Supplied material: Begin
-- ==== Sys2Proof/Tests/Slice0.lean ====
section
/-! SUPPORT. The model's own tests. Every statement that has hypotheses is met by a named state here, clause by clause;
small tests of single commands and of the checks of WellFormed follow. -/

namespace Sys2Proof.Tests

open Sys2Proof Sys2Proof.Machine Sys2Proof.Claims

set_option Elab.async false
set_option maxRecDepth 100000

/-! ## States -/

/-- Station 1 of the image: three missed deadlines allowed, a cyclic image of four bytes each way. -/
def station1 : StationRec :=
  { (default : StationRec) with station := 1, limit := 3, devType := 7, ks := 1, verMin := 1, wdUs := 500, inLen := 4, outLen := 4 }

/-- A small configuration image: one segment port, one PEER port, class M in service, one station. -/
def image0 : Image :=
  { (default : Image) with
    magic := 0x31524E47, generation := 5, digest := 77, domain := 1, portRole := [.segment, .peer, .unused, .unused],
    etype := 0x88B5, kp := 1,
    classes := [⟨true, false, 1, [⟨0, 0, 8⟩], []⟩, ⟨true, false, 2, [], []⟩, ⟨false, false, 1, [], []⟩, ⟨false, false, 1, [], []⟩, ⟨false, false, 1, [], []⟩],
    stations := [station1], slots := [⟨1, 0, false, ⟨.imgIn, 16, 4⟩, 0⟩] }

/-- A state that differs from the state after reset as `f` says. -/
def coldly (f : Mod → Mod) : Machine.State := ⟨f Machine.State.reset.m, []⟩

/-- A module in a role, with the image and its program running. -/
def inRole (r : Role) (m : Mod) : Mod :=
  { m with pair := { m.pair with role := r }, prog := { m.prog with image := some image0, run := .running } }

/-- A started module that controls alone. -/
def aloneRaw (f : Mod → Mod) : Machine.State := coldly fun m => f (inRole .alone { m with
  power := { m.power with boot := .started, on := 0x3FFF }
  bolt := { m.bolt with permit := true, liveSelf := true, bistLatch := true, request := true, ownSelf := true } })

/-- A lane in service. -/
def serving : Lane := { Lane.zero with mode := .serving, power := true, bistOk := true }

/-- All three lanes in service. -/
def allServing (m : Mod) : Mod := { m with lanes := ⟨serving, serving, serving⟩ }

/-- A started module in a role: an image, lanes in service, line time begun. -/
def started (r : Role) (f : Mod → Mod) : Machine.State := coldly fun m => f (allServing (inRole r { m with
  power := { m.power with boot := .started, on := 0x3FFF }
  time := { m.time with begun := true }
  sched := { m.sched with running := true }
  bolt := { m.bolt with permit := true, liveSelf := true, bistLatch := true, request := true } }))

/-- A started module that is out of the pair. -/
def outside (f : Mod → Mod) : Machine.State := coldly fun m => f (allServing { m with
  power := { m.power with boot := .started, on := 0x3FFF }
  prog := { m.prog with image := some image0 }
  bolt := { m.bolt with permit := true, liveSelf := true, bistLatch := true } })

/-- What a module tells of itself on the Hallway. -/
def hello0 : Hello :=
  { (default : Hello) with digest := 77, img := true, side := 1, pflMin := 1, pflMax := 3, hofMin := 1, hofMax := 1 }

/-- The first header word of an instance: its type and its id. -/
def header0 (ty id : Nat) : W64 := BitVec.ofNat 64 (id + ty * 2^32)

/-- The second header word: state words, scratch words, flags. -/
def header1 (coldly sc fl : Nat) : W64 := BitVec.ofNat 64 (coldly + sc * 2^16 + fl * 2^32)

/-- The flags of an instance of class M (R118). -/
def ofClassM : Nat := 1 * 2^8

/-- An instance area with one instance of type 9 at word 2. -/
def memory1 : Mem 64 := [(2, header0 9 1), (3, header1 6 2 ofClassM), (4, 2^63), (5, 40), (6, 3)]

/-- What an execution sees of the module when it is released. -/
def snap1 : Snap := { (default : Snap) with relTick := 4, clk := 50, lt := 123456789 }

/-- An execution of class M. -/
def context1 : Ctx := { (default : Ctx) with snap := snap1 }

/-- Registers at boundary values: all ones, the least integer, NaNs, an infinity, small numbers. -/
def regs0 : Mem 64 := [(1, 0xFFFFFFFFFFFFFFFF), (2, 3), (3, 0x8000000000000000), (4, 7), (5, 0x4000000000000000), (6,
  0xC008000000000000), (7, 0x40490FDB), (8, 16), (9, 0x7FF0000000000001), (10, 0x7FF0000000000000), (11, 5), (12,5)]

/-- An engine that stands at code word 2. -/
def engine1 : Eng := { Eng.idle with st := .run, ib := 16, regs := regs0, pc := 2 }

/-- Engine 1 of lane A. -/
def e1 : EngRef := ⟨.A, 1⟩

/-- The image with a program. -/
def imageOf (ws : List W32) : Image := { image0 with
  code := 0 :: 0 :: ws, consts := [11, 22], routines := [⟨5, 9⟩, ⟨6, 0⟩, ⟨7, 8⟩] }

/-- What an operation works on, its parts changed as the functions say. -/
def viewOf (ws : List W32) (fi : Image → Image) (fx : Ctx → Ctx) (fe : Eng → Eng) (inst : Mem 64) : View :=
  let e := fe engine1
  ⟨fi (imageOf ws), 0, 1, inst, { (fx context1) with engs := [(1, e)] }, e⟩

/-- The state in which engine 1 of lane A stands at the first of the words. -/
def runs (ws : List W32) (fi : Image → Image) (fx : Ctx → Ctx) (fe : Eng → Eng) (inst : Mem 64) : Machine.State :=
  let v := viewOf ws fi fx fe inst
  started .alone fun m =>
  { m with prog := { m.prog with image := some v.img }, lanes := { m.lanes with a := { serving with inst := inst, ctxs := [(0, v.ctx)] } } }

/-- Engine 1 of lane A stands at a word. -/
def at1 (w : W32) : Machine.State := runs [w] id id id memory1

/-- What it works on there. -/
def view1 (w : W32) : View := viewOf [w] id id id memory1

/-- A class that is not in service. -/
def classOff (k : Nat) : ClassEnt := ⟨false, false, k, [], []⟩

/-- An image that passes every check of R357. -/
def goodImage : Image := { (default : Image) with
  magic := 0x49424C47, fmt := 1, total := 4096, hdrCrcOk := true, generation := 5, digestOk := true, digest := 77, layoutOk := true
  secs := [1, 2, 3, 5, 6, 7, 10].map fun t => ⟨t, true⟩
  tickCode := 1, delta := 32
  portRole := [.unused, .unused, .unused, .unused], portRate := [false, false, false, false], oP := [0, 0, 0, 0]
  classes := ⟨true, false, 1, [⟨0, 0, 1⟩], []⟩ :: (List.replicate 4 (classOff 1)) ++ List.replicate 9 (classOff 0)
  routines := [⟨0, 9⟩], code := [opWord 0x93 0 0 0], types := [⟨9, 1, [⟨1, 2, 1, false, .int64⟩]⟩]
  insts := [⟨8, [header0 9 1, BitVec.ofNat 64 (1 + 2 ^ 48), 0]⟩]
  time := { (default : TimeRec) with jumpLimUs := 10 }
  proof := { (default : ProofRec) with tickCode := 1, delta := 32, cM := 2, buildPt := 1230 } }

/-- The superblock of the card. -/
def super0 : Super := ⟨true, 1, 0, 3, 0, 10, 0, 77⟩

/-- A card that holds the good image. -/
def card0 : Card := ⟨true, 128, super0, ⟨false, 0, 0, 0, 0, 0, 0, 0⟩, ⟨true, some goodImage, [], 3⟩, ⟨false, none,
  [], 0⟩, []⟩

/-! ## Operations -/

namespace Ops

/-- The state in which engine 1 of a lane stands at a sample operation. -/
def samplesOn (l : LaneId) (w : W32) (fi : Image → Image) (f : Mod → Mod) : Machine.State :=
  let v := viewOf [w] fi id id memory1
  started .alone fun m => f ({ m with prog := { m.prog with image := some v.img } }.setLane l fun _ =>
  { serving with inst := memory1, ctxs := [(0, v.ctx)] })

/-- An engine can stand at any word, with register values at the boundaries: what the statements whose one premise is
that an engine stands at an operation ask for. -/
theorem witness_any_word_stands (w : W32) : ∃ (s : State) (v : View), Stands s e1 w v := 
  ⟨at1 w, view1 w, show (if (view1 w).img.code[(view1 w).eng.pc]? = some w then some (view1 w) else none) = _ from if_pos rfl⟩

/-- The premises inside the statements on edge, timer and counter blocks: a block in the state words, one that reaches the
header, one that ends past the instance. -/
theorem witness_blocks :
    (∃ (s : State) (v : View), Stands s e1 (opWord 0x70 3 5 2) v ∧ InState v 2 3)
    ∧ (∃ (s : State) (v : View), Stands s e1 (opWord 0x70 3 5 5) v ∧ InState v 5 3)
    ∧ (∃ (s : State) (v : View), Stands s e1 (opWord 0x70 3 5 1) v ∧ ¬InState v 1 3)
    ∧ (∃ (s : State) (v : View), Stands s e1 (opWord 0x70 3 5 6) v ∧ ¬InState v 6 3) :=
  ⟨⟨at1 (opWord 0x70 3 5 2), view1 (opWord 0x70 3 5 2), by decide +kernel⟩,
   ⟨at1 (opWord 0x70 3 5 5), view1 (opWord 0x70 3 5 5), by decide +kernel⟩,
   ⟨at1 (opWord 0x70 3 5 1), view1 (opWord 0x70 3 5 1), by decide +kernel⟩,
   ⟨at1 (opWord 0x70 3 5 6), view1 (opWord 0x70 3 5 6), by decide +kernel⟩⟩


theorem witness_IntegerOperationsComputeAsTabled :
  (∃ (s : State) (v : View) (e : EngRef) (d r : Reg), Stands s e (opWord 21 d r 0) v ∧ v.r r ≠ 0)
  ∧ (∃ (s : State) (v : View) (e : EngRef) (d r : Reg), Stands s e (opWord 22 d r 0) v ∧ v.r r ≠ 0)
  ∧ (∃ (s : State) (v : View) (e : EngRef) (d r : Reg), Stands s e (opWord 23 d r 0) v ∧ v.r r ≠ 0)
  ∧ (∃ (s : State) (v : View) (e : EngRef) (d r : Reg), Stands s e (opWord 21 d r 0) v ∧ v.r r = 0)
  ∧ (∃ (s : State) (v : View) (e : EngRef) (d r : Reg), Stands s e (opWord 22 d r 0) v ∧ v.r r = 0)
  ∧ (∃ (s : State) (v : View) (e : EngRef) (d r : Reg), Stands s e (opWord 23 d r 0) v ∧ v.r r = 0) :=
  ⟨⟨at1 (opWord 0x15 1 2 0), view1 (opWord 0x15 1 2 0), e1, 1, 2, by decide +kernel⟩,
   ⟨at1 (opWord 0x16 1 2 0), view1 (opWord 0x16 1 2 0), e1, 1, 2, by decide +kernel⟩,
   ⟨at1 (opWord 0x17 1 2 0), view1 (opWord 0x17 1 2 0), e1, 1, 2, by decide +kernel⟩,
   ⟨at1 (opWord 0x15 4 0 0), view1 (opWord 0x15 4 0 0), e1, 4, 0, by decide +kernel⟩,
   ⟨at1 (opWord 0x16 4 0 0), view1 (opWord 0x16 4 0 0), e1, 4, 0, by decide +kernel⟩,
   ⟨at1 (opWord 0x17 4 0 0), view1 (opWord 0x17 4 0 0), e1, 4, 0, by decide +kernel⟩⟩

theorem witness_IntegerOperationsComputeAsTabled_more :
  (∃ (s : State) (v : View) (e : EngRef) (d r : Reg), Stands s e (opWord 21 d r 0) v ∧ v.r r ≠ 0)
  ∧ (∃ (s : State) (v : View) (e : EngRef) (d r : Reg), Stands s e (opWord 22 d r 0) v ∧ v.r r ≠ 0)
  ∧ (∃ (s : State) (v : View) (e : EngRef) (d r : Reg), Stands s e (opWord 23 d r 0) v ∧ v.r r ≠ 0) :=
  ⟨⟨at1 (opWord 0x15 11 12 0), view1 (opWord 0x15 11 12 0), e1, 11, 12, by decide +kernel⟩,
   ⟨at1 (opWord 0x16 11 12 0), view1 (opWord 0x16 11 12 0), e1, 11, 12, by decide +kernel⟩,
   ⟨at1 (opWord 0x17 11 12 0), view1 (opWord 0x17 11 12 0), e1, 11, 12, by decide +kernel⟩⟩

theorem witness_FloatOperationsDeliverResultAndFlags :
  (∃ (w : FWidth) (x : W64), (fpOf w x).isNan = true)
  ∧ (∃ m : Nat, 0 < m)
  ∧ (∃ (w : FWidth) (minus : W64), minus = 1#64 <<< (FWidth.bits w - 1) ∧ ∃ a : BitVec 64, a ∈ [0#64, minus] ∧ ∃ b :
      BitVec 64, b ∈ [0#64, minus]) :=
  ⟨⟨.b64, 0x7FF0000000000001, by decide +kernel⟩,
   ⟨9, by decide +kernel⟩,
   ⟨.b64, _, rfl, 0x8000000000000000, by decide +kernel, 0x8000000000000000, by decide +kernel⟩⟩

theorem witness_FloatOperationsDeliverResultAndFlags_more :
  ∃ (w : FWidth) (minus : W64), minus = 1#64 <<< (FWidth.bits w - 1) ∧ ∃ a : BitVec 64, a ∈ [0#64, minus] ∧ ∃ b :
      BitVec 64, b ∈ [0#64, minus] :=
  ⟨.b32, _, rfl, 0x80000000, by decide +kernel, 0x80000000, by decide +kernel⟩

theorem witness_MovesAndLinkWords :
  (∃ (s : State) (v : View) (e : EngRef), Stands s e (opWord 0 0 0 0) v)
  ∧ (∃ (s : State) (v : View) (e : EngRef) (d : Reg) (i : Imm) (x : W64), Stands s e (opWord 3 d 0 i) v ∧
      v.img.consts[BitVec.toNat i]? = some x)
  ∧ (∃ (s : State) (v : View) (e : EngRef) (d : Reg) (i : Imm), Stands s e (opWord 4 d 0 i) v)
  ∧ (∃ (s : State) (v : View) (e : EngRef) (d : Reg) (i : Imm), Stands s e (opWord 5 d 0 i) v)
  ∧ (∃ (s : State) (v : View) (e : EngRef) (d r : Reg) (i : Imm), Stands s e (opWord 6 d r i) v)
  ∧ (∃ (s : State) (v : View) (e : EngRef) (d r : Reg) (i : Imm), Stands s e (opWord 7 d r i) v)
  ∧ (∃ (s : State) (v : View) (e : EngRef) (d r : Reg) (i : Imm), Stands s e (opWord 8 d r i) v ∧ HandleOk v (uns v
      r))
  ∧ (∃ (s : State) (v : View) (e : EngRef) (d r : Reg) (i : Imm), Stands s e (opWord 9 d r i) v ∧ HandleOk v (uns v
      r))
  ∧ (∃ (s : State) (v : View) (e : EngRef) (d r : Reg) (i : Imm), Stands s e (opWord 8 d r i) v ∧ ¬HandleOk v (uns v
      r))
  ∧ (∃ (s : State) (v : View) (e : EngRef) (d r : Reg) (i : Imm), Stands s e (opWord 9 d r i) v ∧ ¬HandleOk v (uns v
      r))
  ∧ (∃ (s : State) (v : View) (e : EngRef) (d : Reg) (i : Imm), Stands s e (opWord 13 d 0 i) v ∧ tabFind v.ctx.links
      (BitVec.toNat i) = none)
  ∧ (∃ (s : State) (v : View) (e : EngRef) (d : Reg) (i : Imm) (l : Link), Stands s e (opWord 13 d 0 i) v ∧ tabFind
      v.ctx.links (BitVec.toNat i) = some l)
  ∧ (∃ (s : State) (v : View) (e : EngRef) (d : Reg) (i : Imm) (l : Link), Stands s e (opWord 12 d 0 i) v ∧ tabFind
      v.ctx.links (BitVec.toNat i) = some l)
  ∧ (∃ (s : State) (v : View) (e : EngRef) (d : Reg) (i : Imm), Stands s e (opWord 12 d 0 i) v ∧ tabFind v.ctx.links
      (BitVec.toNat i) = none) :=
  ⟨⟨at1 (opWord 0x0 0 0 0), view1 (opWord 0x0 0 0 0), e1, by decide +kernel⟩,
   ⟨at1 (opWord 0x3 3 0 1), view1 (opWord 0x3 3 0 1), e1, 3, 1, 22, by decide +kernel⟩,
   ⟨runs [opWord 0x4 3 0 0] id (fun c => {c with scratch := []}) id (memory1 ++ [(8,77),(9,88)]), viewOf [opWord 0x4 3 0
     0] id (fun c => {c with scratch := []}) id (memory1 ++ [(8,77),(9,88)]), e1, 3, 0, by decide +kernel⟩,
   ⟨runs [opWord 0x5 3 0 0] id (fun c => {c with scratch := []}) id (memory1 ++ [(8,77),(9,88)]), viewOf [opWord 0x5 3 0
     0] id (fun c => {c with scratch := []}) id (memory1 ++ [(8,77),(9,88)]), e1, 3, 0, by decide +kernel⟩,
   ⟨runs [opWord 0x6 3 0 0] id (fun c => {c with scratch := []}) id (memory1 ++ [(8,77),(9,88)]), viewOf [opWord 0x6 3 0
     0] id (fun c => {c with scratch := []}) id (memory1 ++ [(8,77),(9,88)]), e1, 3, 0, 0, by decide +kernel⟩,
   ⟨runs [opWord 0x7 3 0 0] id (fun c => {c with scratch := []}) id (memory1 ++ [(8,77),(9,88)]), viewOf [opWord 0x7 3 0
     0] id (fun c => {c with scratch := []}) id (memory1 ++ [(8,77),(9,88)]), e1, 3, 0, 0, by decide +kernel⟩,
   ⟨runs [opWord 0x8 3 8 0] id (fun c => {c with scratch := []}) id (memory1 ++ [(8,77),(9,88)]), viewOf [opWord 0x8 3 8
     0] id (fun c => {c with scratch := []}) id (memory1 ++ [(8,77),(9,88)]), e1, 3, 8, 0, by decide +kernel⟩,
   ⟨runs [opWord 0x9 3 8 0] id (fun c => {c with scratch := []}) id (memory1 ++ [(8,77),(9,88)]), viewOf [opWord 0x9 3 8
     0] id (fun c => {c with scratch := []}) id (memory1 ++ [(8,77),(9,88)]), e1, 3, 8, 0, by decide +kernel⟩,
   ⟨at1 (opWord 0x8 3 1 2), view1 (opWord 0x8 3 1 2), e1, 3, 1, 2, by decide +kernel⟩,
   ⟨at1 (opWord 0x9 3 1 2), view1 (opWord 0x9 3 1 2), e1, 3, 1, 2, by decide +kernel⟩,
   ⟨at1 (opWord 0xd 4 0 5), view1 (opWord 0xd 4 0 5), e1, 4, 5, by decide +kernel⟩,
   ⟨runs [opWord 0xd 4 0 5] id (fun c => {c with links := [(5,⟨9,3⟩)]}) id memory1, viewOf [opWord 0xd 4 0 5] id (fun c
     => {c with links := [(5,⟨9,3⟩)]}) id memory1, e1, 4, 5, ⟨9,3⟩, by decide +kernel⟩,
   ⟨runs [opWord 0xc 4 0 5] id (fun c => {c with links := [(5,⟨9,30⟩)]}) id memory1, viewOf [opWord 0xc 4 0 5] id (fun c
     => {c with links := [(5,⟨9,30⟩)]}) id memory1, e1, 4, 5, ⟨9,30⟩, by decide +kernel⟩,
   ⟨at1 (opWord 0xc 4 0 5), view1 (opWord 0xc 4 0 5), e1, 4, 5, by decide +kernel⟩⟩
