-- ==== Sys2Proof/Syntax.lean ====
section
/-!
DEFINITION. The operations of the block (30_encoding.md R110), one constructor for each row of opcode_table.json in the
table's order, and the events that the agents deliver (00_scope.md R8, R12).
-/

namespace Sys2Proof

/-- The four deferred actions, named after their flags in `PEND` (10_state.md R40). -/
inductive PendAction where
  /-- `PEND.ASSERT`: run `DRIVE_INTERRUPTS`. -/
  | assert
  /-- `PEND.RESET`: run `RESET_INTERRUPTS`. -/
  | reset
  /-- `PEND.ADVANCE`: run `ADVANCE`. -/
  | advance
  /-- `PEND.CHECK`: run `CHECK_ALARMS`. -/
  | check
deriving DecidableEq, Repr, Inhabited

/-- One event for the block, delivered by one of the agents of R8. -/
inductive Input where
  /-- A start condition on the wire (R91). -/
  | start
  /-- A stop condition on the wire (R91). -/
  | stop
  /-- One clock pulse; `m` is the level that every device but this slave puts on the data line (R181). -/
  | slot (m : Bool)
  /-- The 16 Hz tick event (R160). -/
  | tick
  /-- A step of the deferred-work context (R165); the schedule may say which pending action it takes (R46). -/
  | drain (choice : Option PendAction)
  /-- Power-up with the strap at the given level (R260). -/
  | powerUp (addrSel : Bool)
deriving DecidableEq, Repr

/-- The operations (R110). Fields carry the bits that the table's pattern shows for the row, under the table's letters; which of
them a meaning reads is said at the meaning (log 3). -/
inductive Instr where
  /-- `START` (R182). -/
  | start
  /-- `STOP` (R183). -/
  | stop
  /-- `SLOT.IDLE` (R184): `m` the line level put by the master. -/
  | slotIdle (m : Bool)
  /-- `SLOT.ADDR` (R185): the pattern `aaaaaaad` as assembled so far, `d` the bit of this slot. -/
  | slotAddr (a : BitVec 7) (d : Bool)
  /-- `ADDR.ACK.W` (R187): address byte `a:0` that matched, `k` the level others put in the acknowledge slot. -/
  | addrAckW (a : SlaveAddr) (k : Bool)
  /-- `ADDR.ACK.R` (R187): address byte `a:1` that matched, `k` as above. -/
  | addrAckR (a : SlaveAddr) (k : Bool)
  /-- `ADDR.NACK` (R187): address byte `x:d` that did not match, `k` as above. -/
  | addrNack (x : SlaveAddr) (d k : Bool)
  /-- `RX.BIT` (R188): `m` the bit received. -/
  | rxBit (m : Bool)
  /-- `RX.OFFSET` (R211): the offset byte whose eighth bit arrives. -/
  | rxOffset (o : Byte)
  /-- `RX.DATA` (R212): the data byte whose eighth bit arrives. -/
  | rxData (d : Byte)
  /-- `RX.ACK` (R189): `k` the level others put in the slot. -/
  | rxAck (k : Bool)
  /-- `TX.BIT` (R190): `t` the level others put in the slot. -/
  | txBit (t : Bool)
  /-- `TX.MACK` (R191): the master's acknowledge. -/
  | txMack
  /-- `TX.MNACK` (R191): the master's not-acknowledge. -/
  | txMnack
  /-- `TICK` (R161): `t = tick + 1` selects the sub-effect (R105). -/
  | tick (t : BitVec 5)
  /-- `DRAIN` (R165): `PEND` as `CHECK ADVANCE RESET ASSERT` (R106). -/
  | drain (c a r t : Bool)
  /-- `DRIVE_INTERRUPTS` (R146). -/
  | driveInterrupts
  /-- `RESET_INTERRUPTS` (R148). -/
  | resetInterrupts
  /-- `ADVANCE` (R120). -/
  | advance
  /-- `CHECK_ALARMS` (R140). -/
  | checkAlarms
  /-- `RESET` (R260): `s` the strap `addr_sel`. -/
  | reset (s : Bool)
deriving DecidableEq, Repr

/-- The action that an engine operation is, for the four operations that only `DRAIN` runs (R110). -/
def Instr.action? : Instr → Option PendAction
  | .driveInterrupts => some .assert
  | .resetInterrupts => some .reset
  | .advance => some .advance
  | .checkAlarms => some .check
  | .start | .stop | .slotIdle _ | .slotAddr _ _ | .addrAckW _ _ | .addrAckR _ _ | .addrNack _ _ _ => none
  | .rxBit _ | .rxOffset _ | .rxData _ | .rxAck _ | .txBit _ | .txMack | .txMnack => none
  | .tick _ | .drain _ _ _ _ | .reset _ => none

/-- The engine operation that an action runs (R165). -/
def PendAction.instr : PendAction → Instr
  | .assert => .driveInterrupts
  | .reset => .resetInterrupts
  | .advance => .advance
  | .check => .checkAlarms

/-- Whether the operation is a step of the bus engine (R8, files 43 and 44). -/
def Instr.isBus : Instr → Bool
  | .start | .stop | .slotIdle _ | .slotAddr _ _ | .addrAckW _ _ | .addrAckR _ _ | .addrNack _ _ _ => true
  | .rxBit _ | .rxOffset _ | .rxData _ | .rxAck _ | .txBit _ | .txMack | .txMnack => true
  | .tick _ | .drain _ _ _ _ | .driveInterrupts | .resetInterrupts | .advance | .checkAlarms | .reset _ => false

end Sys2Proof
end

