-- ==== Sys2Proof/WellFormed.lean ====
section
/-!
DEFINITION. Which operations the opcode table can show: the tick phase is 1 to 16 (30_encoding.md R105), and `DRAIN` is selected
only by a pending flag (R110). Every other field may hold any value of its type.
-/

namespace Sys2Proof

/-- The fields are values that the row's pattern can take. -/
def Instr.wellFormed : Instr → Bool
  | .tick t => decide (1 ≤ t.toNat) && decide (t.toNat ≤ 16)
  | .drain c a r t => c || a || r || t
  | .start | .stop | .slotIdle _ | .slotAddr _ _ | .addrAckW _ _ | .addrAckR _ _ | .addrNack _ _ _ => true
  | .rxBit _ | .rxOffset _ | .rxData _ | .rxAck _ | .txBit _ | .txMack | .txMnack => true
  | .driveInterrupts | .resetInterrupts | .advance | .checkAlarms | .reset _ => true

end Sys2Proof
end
Supplied material: End
(The problem) Report all lines in the listing above that contain the word "module".

(Response to this exercise)
/-- A module in a role, with the image and its program running. -/
/-- A started module that controls alone. -/
/-- A started module in a role: an image, lanes in service, line time begun. -/
/-- A started module that is out of the pair. -/
/-- What a module tells of itself on the Hallway. -/
/-- What an execution sees of the module when it is released. -/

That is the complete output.